The Cost of Capital Is Up – Your Guardrails Should Be Too

Key takeaways

  • Higher central bank policy rates have increased the cost of capital for corporations and other issuers of debt.
  • Asset classes that are experiencing those higher interest costs sooner, such as leveraged loans and certain real estate markets, may warrant caution.
  • Our strategy for navigating higher interest rates is to take a measured approach. We are proponents of owning more high quality, defensive asset classes.

The cost of capital is up – your guardrails should be too

A direct repercussion of higher central bank policy rates is on the cost of capital for corporations and other issuers of debt. However, not all issuers feel the impact of higher rates at the same time, and we’re more cautious on asset classes that are experiencing higher interest costs sooner.

Why?
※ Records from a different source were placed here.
-- ==== Sys2Proof/Laws/Exec.lean ====
section
/-! SUPPORT. What one step of ANY command does: internal computation, which touches only working registers and CLKEN, and
then one event primitive, a completion or a raised fault (40 R103). An invariant over all commands needs only these cases. -/

namespace Sys2Proof.Machine

/-- `u` is `s` after internal computation: only SZ, OFF, J, END, N, the mirrors and CLKEN may differ, and CLKEN is never
cleared (10 R25, R29). -/
structure Prepared (s u : State) : Prop where
  clken : s.clken = true → u.clken = true
  res : u.res = s.res
  phase : u.phase = s.phase
  opc : u.opc = s.opc
  rsv : u.rsv = s.rsv
  op0 : u.op0 = s.op0
  op1 : u.op1 = s.op1
  op2 : u.op2 = s.op2
  op3 : u.op3 = s.op3
  tmp : u.tmp = s.tmp
  v : u.v = s.v
  fault : u.fault = s.fault
  crLast : u.crLast = s.crLast
  mem : u.mem = s.mem
  cfg : u.cfg = s.cfg
  host : u.host = s.host
  resets : u.resets = s.resets
  hookHolds : u.hookHolds = s.hookHolds
  answers : u.answers = s.answers
  draws : u.draws = s.draws
  trace : u.trace = s.trace

/-- No internal computation. -/
theorem Prepared.refl (s : State) : Prepared s s := by constructor <;> simp

/-- Internal computation in two parts. -/
theorem Prepared.trans {s u w : State} (h : Prepared s u) (k : Prepared u w) : Prepared s w := by
  constructor
  · exact fun hc => k.clken (h.clken hc)
  all_goals first
    | exact k.res.trans h.res
    | exact k.phase.trans h.phase
    | exact k.opc.trans h.opc
    | exact k.rsv.trans h.rsv
    | exact k.op0.trans h.op0
    | exact k.op1.trans h.op1
    | exact k.op2.trans h.op2
    | exact k.op3.trans h.op3
    | exact k.tmp.trans h.tmp
    | exact k.v.trans h.v
    | exact k.fault.trans h.fault
    | exact k.crLast.trans h.crLast
    | exact k.mem.trans h.mem
    | exact k.cfg.trans h.cfg
    | exact k.host.trans h.host
    | exact k.resets.trans h.resets
    | exact k.hookHolds.trans h.hookHolds
    | exact k.answers.trans h.answers
    | exact k.draws.trans h.draws
    | exact k.trace.trans h.trace

/-- The mirror write is internal computation. -/
theorem Prepared.writeMirror (f : Field) (w : Word) (s : State) : Prepared s (writeMirror f w s) := by
  cases f <;> constructor <;> simp [Machine.writeMirror]

/-- What a step of a command does to `s`: internal computation and then one of these. -/
inductive Effect (s : State) : State → Prop where
  | readCr (p : Pos) {u : State} (h : Prepared s u) : Effect s (busReadCr p u)
  | readData (p : Pos) {u : State} (h : Prepared s u) : Effect s (busReadData p u)
  | writeCr (w : Word) (p : Pos) {u : State} (h : Prepared s u) : Effect s (busWriteCr w p u)
  | writePort (r : Reg) (w : Word) (p : Pos) (hr : r ≠ .cr) {u : State} (h : Prepared s u) : Effect s (busWritePort r w p u)
  | load (a : Word) (p : Pos) {u : State} (h : Prepared s u) : Effect s (memRead a p u)
  | store (a w : Word) (p : Pos) {u : State} (h : Prepared s u) : Effect s (memWrite a w p u)
  | hook (p : Pos) {u : State} (h : Prepared s u) : Effect s (hookCall p u)
  | done (r : Result) {u : State} (h : Prepared s u) : Effect s (complete r u)
  | fault (k : FaultKind) {u : State} (h : Prepared s u) : Effect s (raise k u)

/-- Internal computation before a step's effect. -/
theorem Effect.after {s u t : State} (h : Prepared s u) (e : Effect u t) : Effect s t := by
  cases e with
  | readCr p k => exact .readCr p (h.trans k)
  | readData p k => exact .readData p (h.trans k)
  | writeCr w p k => exact .writeCr w p (h.trans k)
  | writePort r w p hr k => exact .writePort r w p hr (h.trans k)
  | load a p k => exact .load a p (h.trans k)
  | store a w p k => exact .store a w p (h.trans k)
  | hook p k => exact .hook p (h.trans k)
  | done r k => exact .done r (h.trans k)
  | fault k hk => exact .fault k (h.trans hk)

variable {s t : State}

theorem whenClocked_effect {k : Out} (hk : k = .next t → Effect s t) (h : whenClocked s k = .next t) : Effect s t := by
  rcases whenClocked_next.mp h with ⟨-, h⟩ | ⟨-, rfl⟩
  · exact hk h
  · exact .fault _ (.refl s)

theorem loadWord_effect {buf n i : Word} {p : Pos} (h : loadWord buf n i p s = .next t) : Effect s t := by
  obtain ⟨-, rfl⟩ := loadWord_next.mp h
  exact .load _ p (.refl s)

theorem gateTest_effect {exit : State → Out} (hx : exit s = .next t → Effect s t) (h : gateTest exit s = .next t) :
    Effect s t := by
  rcases gateTest_next.mp h with ⟨-, rfl⟩ | ⟨-, h⟩
  · exact .readCr _ (.refl s)
  · exact hx h

theorem fieldWrite_effect (f : Field) (w : Word) (p : Pos) (s : State) : Effect s (fieldWrite f w p s) :=
  .writeCr _ p (.writeMirror f w s)

theorem directionWrite_effect (d : Bool) (p : Pos) (s : State) : Effect s (directionWrite d p s) :=
  .writeCr _ p (.refl s)

theorem keyLoop_effect {a : Word} (h : keyLoop a s = .next t) : Effect s t := by
  unfold keyLoop at h
  split at h
  · exact loadWord_effect h
  · cases h; exact .readCr _ (.refl s)

theorem zeroLoop_effect (h : zeroLoop s = .next t) : Effect s t := by
  unfold zeroLoop at h
  split at h <;> cases h
  · exact .writePort _ _ _ (by decide) (.refl s)
  · exact .done _ (.refl s)

theorem ivLoop_effect {a : Word} (h : ivLoop a s = .next t) : Effect s t := by
  unfold ivLoop at h
  split at h
  · exact loadWord_effect h
  · split at h
    · exact .after (by constructor <;> simp) (zeroLoop_effect h)
    · cases h; exact .done _ (.refl s)

theorem writeLoop_effect {a : Word} (h : writeLoop a s = .next t) : Effect s t := by
  unfold writeLoop at h
  split at h
  · exact loadWord_effect h
  · cases h; exact .readCr _ (.refl s)

theorem chunkLoop_effect {a : Word} (h : chunkLoop a s = .next t) : Effect s t := by
  unfold chunkLoop at h
  split at h
  · exact .after (by constructor <;> simp) (writeLoop_effect h)
  · cases h; exact .done _ (.refl s)

theorem readLoop_effect {a : Word} (h : readLoop a s = .next t) : Effect s t := by
  unfold readLoop at h
  split at h
  · cases h; exact .readData _ (.refl s)
  · exact .after (by constructor <;> simp) (chunkLoop_effect h)

theorem readStart_effect {a : Word} (h : readStart a s = .next t) : Effect s t :=
  .after (by constructor <;> simp) (readLoop_effect h)

theorem streamStart_effect {a b n : Word} (h : streamStart a b n s = .next t) : Effect s t := by
  have hp : Prepared s { s with sz := s.cfg.blockWords s.algoM, n := n } := by constructor <;> simp
  unfold streamStart at h
  simp only at h
  split at h
  · cases h; exact .done _ hp
  · split at h
    · cases h; exact .done _ hp
    · split at h
      · cases h; exact .fault _ hp
      · split at h
        · cases h; exact .fault _ hp
        · cases h; exact .readCr _ hp

theorem setterStep_effect {f : Field} {w : Word} (h : setterStep f w s = .next t) : Effect s t := by
  unfold setterStep at h
  split at h
  · exact whenClocked_effect (fun h => by cases h; exact .readCr _ (.refl s)) h
  · split at h
    · cases h; exact fieldWrite_effect _ _ _ s
    · simp at h
  · cases h; exact .done _ (.refl s)
  · simp at h

theorem streamStep_effect {d : Bool} {a b n : Word} (h : streamStep d a b n s = .next t) : Effect s t := by
  unfold streamStep at h
  split at h
  · exact whenClocked_effect streamStart_effect h
  · cases h; exact directionWrite_effect _ _ s
  · exact .after (by constructor <;> simp) (chunkLoop_effect h)
  · cases h; exact .writePort _ _ _ (by decide) (.refl s)
  · exact .after (by constructor <;> simp) (writeLoop_effect h)
  · exact gateTest_effect readStart_effect h
  · obtain ⟨-, rfl⟩ := storeWord_next.mp h
    exact .store _ _ _ (.refl s)
  · exact .after (by constructor <;> simp) (readLoop_effect h)
  · simp at h

theorem execWaitrdy_effect (h : execWaitrdy s = .next t) : Effect s t := by
  unfold execWaitrdy at h
  split at h
  · exact whenClocked_effect (fun h => by cases h; exact .readCr _ (.refl s)) h
  · exact gateTest_effect (fun h => by cases h; exact .done _ (.refl s)) h
  · simp at h

theorem execInit_effect {a m w o : Word} (h : execInit a m w o s = .next t) : Effect s t := by
  unfold execInit at h
  split at h
  · split at h
    · cases h
    · cases h; exact .hook _ (.refl s)
  · cases h; exact .readCr _ (by constructor <;> simp)
  · cases h; exact fieldWrite_effect _ _ _ s
  · cases h; exact .readCr _ (.refl s)
  · cases h; exact fieldWrite_effect _ _ _ s
  · cases h; exact .readCr _ (.refl s)
  · cases h; exact fieldWrite_effect _ _ _ s
  · cases h; exact .readCr _ (.refl s)
  · cases h; exact fieldWrite_effect _ _ _ s
  · cases h; exact .done _ (.refl s)
  · simp at h

theorem execRstcnt_effect (h : execRstcnt s = .next t) : Effect s t := by
  unfold execRstcnt at h
  split at h
  · exact whenClocked_effect (fun h => by cases h; exact .readCr _ (.refl s)) h
  · cases h; exact .writeCr _ _ (.refl s)
  · cases h; exact .done _ (.refl s)
  · simp at h

theorem execSetkey_effect {a : Word} (h : execSetkey a s = .next t) : Effect s t := by
  unfold execSetkey at h
  split at h
  · refine whenClocked_effect (fun h => ?_) h
    split at h <;> cases h
    · exact .fault _ (by constructor <;> simp)
    · exact .readCr _ (by constructor <;> simp)
  · cases h; exact directionWrite_effect _ _ s
  · exact .after (by constructor <;> simp) (keyLoop_effect h)
  · cases h; exact .writePort _ _ _ (by decide) (.refl s)
  · exact .after (by constructor <;> simp) (keyLoop_effect h)
  · exact gateTest_effect (fun h => by cases h; exact .done _ (.refl s)) h
  · simp at h

theorem execSetiv_effect {a n : Word} (h : execSetiv a n s = .next t) : Effect s t := by
  unfold execSetiv at h
  split at h
  · refine whenClocked_effect (fun h => ?_) h
    split at h
    · cases h; exact .fault _ (by constructor <;> simp)
    · exact .after (by constructor <;> simp) (ivLoop_effect h)
  · cases h; exact .writePort _ _ _ (by decide) (.refl s)
  · exact .after (by constructor <;> simp) (ivLoop_effect h)
  · exact .after (by constructor <;> simp) (zeroLoop_effect h)
  · simp at h

/-- A step of any command is internal computation and one effect (40 R103). -/
theorem exec_effect {i : Instr} (h : exec i s = .next t) : Effect s t := by
  cases i with
  | waitrdy => exact execWaitrdy_effect h
  | init a m w o => exact execInit_effect h
  | setalgo v => exact setterStep_effect h
  | setmode v => exact setterStep_effect h
  | setswap v => exact setterStep_effect h
  | setorder v => exact setterStep_effect h
  | setkey a => exact execSetkey_effect h
  | setiv a n => exact execSetiv_effect h
  | encode a b n => exact streamStep_effect h
  | decode a b n => exact streamStep_effect h
  | rstcnt => exact execRstcnt_effect h

/-- No step of a command changes the parameters, the latch, the host's moves or the Resets to come, and none clears CLKEN. -/
theorem Effect.common (e : Effect s t) :
    t.cfg = s.cfg ∧ t.opc = s.opc ∧ t.rsv = s.rsv ∧ t.op0 = s.op0 ∧ t.op1 = s.op1 ∧ t.op2 = s.op2 ∧ t.op3 = s.op3 ∧
      t.host = s.host ∧ t.resets = s.resets ∧ (s.clken = true → t.clken = true) := by
  cases e <;> rename_i h <;>
    exact ⟨h.cfg, h.opc, h.rsv, h.op0, h.op1, h.op2, h.op3, h.host, h.resets, h.clken⟩

/-- The command in the latch is the same after a step of it. -/
theorem Effect.latch (e : Effect s t) : decodeLatch t = decodeLatch s := by
  obtain ⟨-, h1, h2, h3, h4, h5, h6, -⟩ := e.common
  simp only [decodeLatch, h1, h2, h3, h4, h5, h6]

end Sys2Proof.Machine
end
First, the increased cost of making these higher coupon payments has to come from somewhere, i.e. higher costs on debt repayments can result in fewer dollars available to spend on investing in and growing their businesses. Second, in the more extreme example, issuers whose costs have risen beyond their capacity to pay their coupon requirements could face default, which would impair the price of the bonds to debt holders. Lets bring this to life with a few examples.
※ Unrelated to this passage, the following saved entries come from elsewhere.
/-- Past the source buffer, a destination buffer that fails its check raises that fault (40 R113, 60 R204). -/
theorem streamStart_destination (hbw : s.cfg.blockWords s.algoM ≠ 0#32) (hlen : len % s.cfg.blockWords s.algoM = 0#32)
    (hsrc : checkBuffer src len = none) (hdst : checkBuffer dst len = some k) :
    streamStart src dst len s = .next (raise k (s.sized len)) := by
  simp [streamStart, State.sized, hbw, hlen, hsrc, hdst]

/-- Past all checks comes the direction's CR read (44 R170). -/
theorem streamStart_passes (hbw : s.cfg.blockWords s.algoM ≠ 0#32) (hlen : len % s.cfg.blockWords s.algoM = 0#32)
    (hsrc : checkBuffer src len = none) (hdst : checkBuffer dst len = none) :
    streamStart src dst len s = .next (busReadCr .rmwWrite (s.sized len)) := by
  simp [streamStart, State.sized, hbw, hlen, hsrc, hdst]

end

/-- Settles O17: each clause is the outcome of `streamStart` that its buffers' checks select. -/
theorem streamChecksInOrder : Obligations.StreamChecksInOrder := by
  rintro d src dst len bw s hp hc rfl
  simp only [exec_streamOf_start hp hc, ← word_mod_eq_zero_iff, ne_eq]
  refine ⟨?unsupported, ?align, ?srcMisaligned, ?srcWraps, ?dstMisaligned, ?dstWraps, ?passes⟩
  case unsupported => exact streamStart_unsupportedAlgo
  case align => exact streamStart_align
  case srcMisaligned =>
    intro hbw hlen hne hsrc
    exact streamStart_source hbw hlen (checkBuffer_misaligned hne hsrc)
  case srcWraps =>
    intro hbw hlen hsrc hwraps hne
    exact streamStart_source hbw hlen (checkBuffer_addressWrap hne hsrc hwraps)
  case dstMisaligned =>
    intro hbw hlen hne hsrc hfits hdst
    exact streamStart_destination hbw hlen (checkBuffer_passes (.inr ⟨hsrc, hfits⟩)) (checkBuffer_misaligned hne hdst)
  case dstWraps =>
    intro hbw hlen hne hsrc hfits hdst hwraps
    exact streamStart_destination hbw hlen (checkBuffer_passes (.inr ⟨hsrc, hfits⟩))
      (checkBuffer_addressWrap hne hdst hwraps)
  case passes =>
    intro hbw hlen hbuf
    exact streamStart_passes hbw hlen (checkBuffer_passes (hbuf.imp_right fun ⟨hsrc, hfits, _⟩ => ⟨hsrc, hfits⟩))
      (checkBuffer_passes (hbuf.imp_right fun ⟨_, _, hdst, hfits⟩ => ⟨hdst, hfits⟩))

end Sys2Proof.Machine

/-! ### What a CR read answers (40 R107) -/

namespace Sys2Proof

variable {p : Params} {i : Nat}

/-- DECODE and the fields lie in the word (00 R9). -/
theorem Params.WF.stored_lt (h : p.WF) (hi : i = p.decodeBit ∨ ∃ f, i ∈ (p.field f).bits) : i < 32 := by
  obtain rfl | ⟨f, hf⟩ := hi
  · exact h.decode_lt
  · obtain ⟨-, hfields, -⟩ := h
    obtain ⟨-, hend⟩ := hfields (p.field f) (by cases f <;> simp [Params.field])
    obtain ⟨-, hlt⟩ := (FieldPos.mem_bits _ i).mp hf
    omega

/-- DECODE and the fields are stored bits (40 R107). -/
theorem Params.WF.storedMask_of_named (h : p.WF) (hi : i = p.decodeBit ∨ ∃ f, i ∈ (p.field f).bits) :
    p.storedMask.getLsbD i = true := by
  have hlt := h.stored_lt hi
  obtain rfl | ⟨f, hf⟩ := hi
  · simp [Params.storedMask_getLsbD, hlt]
  · exact p.fieldMask_stored ((p.fieldMask_getLsbD_iff f hlt).mpr hf)

/-- BUSY_MASK has BUSY's bit (00 R9, R10). -/
theorem Params.WF.busyMask_busyBit (h : p.WF) : p.busyMask.getLsbD p.busyBit = true :=
  (bitMask_getLsbD_iff h.busy_lt).mpr rfl

/-- BUSY is no stored bit (00 R9). -/
theorem Params.WF.storedMask_busyBit (h : p.WF) : p.storedMask.getLsbD p.busyBit = false := by
  refine Bool.eq_false_iff.mpr fun hi => ?_
  obtain ⟨hbusy, -⟩ := h.stored_apart hi
  simp [h.busyMask_busyBit] at hbusy

/-- CNTRST is no stored bit (00 R9). -/
theorem Params.WF.storedMask_cntrstBit (h : p.WF) : p.storedMask.getLsbD p.cntrstBit = false := by
  refine Bool.eq_false_iff.mpr fun hi => ?_
  obtain ⟨-, hcntrst⟩ := h.stored_apart hi
  simp [h.cntrstMask_cntrstBit] at hcntrst

/-- What a CR read answers at CNTRST has no other bit (40 R107). -/
theorem Params.cntrstAnswer_getLsbD_outside (hi : p.cntrstMask.getLsbD i = false) (last draw : Word) :
    (p.cntrstAnswer last draw).getLsbD i = false := by
  unfold Params.cntrstAnswer
  split <;> simp [hi]

/-- A CR read gives the draw at a drawn bit that is neither stored nor CNTRST's (40 R107). -/
theorem Params.crAnswer_getLsbD_drawn (hdrawn : p.drawnMask.getLsbD i = true) (hstored : p.storedMask.getLsbD i = false)
    (hcntrst : p.cntrstMask.getLsbD i = false) (last draw : Word) :
    (p.crAnswer last draw).getLsbD i = draw.getLsbD i := by
  simp [Params.crAnswer, hdrawn, hstored, Params.cntrstAnswer_getLsbD_outside hcntrst]

/-- BUSY reads as drawn (40 R107). -/
theorem Params.WF.crAnswer_busyBit (h : p.WF) (last draw : Word) :
    (p.crAnswer last draw).getLsbD p.busyBit = draw.getLsbD p.busyBit := by
  obtain ⟨-, hbc, -⟩ := h.disjoint
  refine Params.crAnswer_getLsbD_drawn ?_ h.storedMask_busyBit ?_ last draw
  · simp [Params.drawnMask, h.busyMask_busyBit]
  · simp [Params.cntrstMask, bitMask_getLsbD, hbc]

/-- An unnamed bit reads as drawn (40 R107). -/
theorem Params.crAnswer_unnamed (hi : i < 32) (hnamed : i ∉ p.namedBits) (last draw : Word) :
    (p.crAnswer last draw).getLsbD i = draw.getLsbD i := by
  have hmask : p.namedMask.getLsbD i = false := by
    rw [← Bool.not_eq_true, p.namedMask_getLsbD_iff hi]
    exact hnamed
  obtain ⟨⟨hstored, -⟩, hcntrst⟩ :
      (p.storedMask.getLsbD i = false ∧ p.busyMask.getLsbD i = false) ∧ p.cntrstMask.getLsbD i = false := by
    simpa [Params.namedMask] using hmask
  have hdrawn : p.drawnMask.getLsbD i = true := by
    simp only [Params.drawnMask, BitVec.getLsbD_or, BitVec.getLsbD_not, hi, hmask, decide_true, Bool.not_false,
      Bool.and_true, Bool.or_true]
  exact Params.crAnswer_getLsbD_drawn hdrawn hstored hcntrst last draw

/-- CNTRST reads as `CNTRST_READBACK` says (40 R107). -/
theorem Params.WF.crAnswer_cntrstBit (h : p.WF) (last draw : Word) :
    (p.crAnswer last draw).getLsbD p.cntrstBit = (p.cntrstAnswer last draw).getLsbD p.cntrstBit := by
  obtain ⟨-, hbc, -⟩ := h.disjoint
  have hdrawn : p.drawnMask.getLsbD p.cntrstBit = false := by
    simp [Params.drawnMask, Params.namedMask, h.cntrstMask_cntrstBit, Params.busyMask, bitMask_getLsbD, hbc.symm]
  simp [Params.crAnswer, h.storedMask_cntrstBit, hdrawn]

/-- Settles O53: stored bits, BUSY, CNTRST and the unnamed bits, each by its mask. -/
theorem crReadBack : Obligations.CrReadBack := by
  intro p last draw h
  refine ⟨?stored, h.crAnswer_busyBit last draw, ?cntrst, fun i hi hnamed => Params.crAnswer_unnamed hi hnamed last draw⟩
  case stored =>
    intro i hi
    exact and_mask_eq_iff.mp (h.crAnswer_stored last draw) i (h.storedMask_of_named hi)
  case cntrst =>
    rw [h.crAnswer_cntrstBit]
    unfold Params.cntrstAnswer
    cases p.cntrstReadback <;> simp [h.cntrstMask_cntrstBit]

end Sys2Proof

/-! ### The direction write (40 R112, 43 R151, 44 R174) -/

namespace Sys2Proof

/-- A direction value has the direction at DECODE (40 R112). -/
theorem Params.WF.directionValue_decodeBit {p : Params} (h : p.WF) (d : Bool) :
    (p.directionValue d).getLsbD p.decodeBit = d := by
  cases d
  · simp [Params.directionValue]
  · exact (bitMask_getLsbD_iff h.decode_lt).mpr rfl

namespace Machine

variable {s : State} {d : Bool}

/-- The direction write puts the direction in DECODE (40 R112). -/
theorem directionWrite_decodeBit (h : s.cfg.WF) (d : Bool) (q : Pos) :
    (directionWrite d q s).crLast.getLsbD s.cfg.decodeBit = d := by
  have hmask : s.cfg.decodeMask.getLsbD s.cfg.decodeBit = true := (bitMask_getLsbD_iff h.decode_lt).mpr rfl
  simp [directionWrite, rmwValue_getLsbD, hmask, h.directionValue_decodeBit]

/-- The direction write writes every bit but DECODE back as read (40 R112). -/
theorem directionWrite_kept {b : Nat} (hb : b ≠ s.cfg.decodeBit) (d : Bool) (q : Pos) :
    (directionWrite d q s).crLast.getLsbD b = s.tmp.getLsbD b := by
  have hmask : s.cfg.decodeMask.getLsbD b = false := by simp [Params.decodeMask, bitMask_getLsbD, hb]
  by_cases hlt : b < 32
  · exact rmwValue_getLsbD_kept hlt hmask (Params.directionValue_getLsbD_outside hmask d)
  · rw [BitVec.getLsbD_of_ge _ _ (by omega), BitVec.getLsbD_of_ge _ _ (by omega)]

/-- The step of SETKEY, ENCODE and DECODE after their first CR read is the direction write, 0 for SETKEY and ENCODE and 1 for
DECODE (43 R150, R151; 44 R170, R174). -/
theorem exec_rmwWrite_direction {i : Instr} (hp : s.phase = .active .rmwWrite)
    (hi : (∃ a, i = .setkey a) ∧ d = false ∨ ∃ src dst len, i = streamOf d src dst len) :
    exec i s = .next (directionWrite d .directionSet s) := by
  obtain ⟨⟨a, rfl⟩, rfl⟩ | ⟨src, dst, len, rfl⟩ := hi
  · simp only [exec, execSetkey, hp]
  · simp only [exec_streamOf, streamStep, hp]

/-- Settles O56: the step is the direction write. -/
theorem directionWriteTouchesDecodeOnly : Obligations.DirectionWriteTouchesDecodeOnly := by
  intro i d s hwf hp hi
  exact ⟨_, exec_rmwWrite_direction hp hi, directionWrite_decodeBit hwf d _, fun b hb => directionWrite_kept hb d _⟩

end Machine

end Sys2Proof
end

section
/-! PROOFS. The family 41_readiness_gate: one step in the gate of any command that has one, any number of its CR reads
(41 R120, R121), WAITRDY from its start to its end (41 R122, R123), and ENCODE and DECODE from the gate on (44 R170, R172). -/

namespace Sys2Proof.Machine

variable {s : State} {i : Instr}

/-! ### One step in the gate (41 R120) -/

/-- While BUSY reads 1, the step of any command in its gate is a CR read and nothing else. -/
theorem exec_gate_busy (hi : .gate ∈ i.positions) (hp : s.phase = .active .gate) (hb : s.cfg.busy s.tmp = true) :
    exec i s = .next (busReadCr .gate s) := by
  have hgate (exit : State → Out) : gateTest exit s = .next (busReadCr .gate s) := gateTest_next.mpr (.inl ⟨hb, rfl⟩)
  cases i with
  | waitrdy => simp only [exec, execWaitrdy, hp, hgate]
  | setkey a => simp only [exec, execSetkey, hp, hgate]
  | encode src dst len => simp only [exec, execEncode, streamStep, hp, hgate]
  | decode src dst len => simp only [exec, execDecode, streamStep, hp, hgate]
  | _ => simp [Instr.positions, setterPositions] at hi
Leveraged loan issuers are prone to bear the cost burden

Take leveraged loans, commonly known as bank loans, for instance. One of the most attractive features of bank loans to investors is their floating rate coupon structure, which makes them very low duration bonds. Duration is a measure of interest rate sensitivity. The longer a bond’s duration, the more price sensitive it is to changes in interest rates. Thus, zero duration floating securities like leveraged loans are less vulnerable to rising rate-related price downside. This is exactly the benefit investors in bank loans experienced in 2022 as the Fed raised rates seven times. From the first Fed rate hike on March 17th, 2022 through year-end, the Morningstar LSTA US Leveraged Loan Index returned 0.75% compared to the much longer duration Bloomberg US Aggregate Bond Index, which returned -7.94% (source: Morningstar).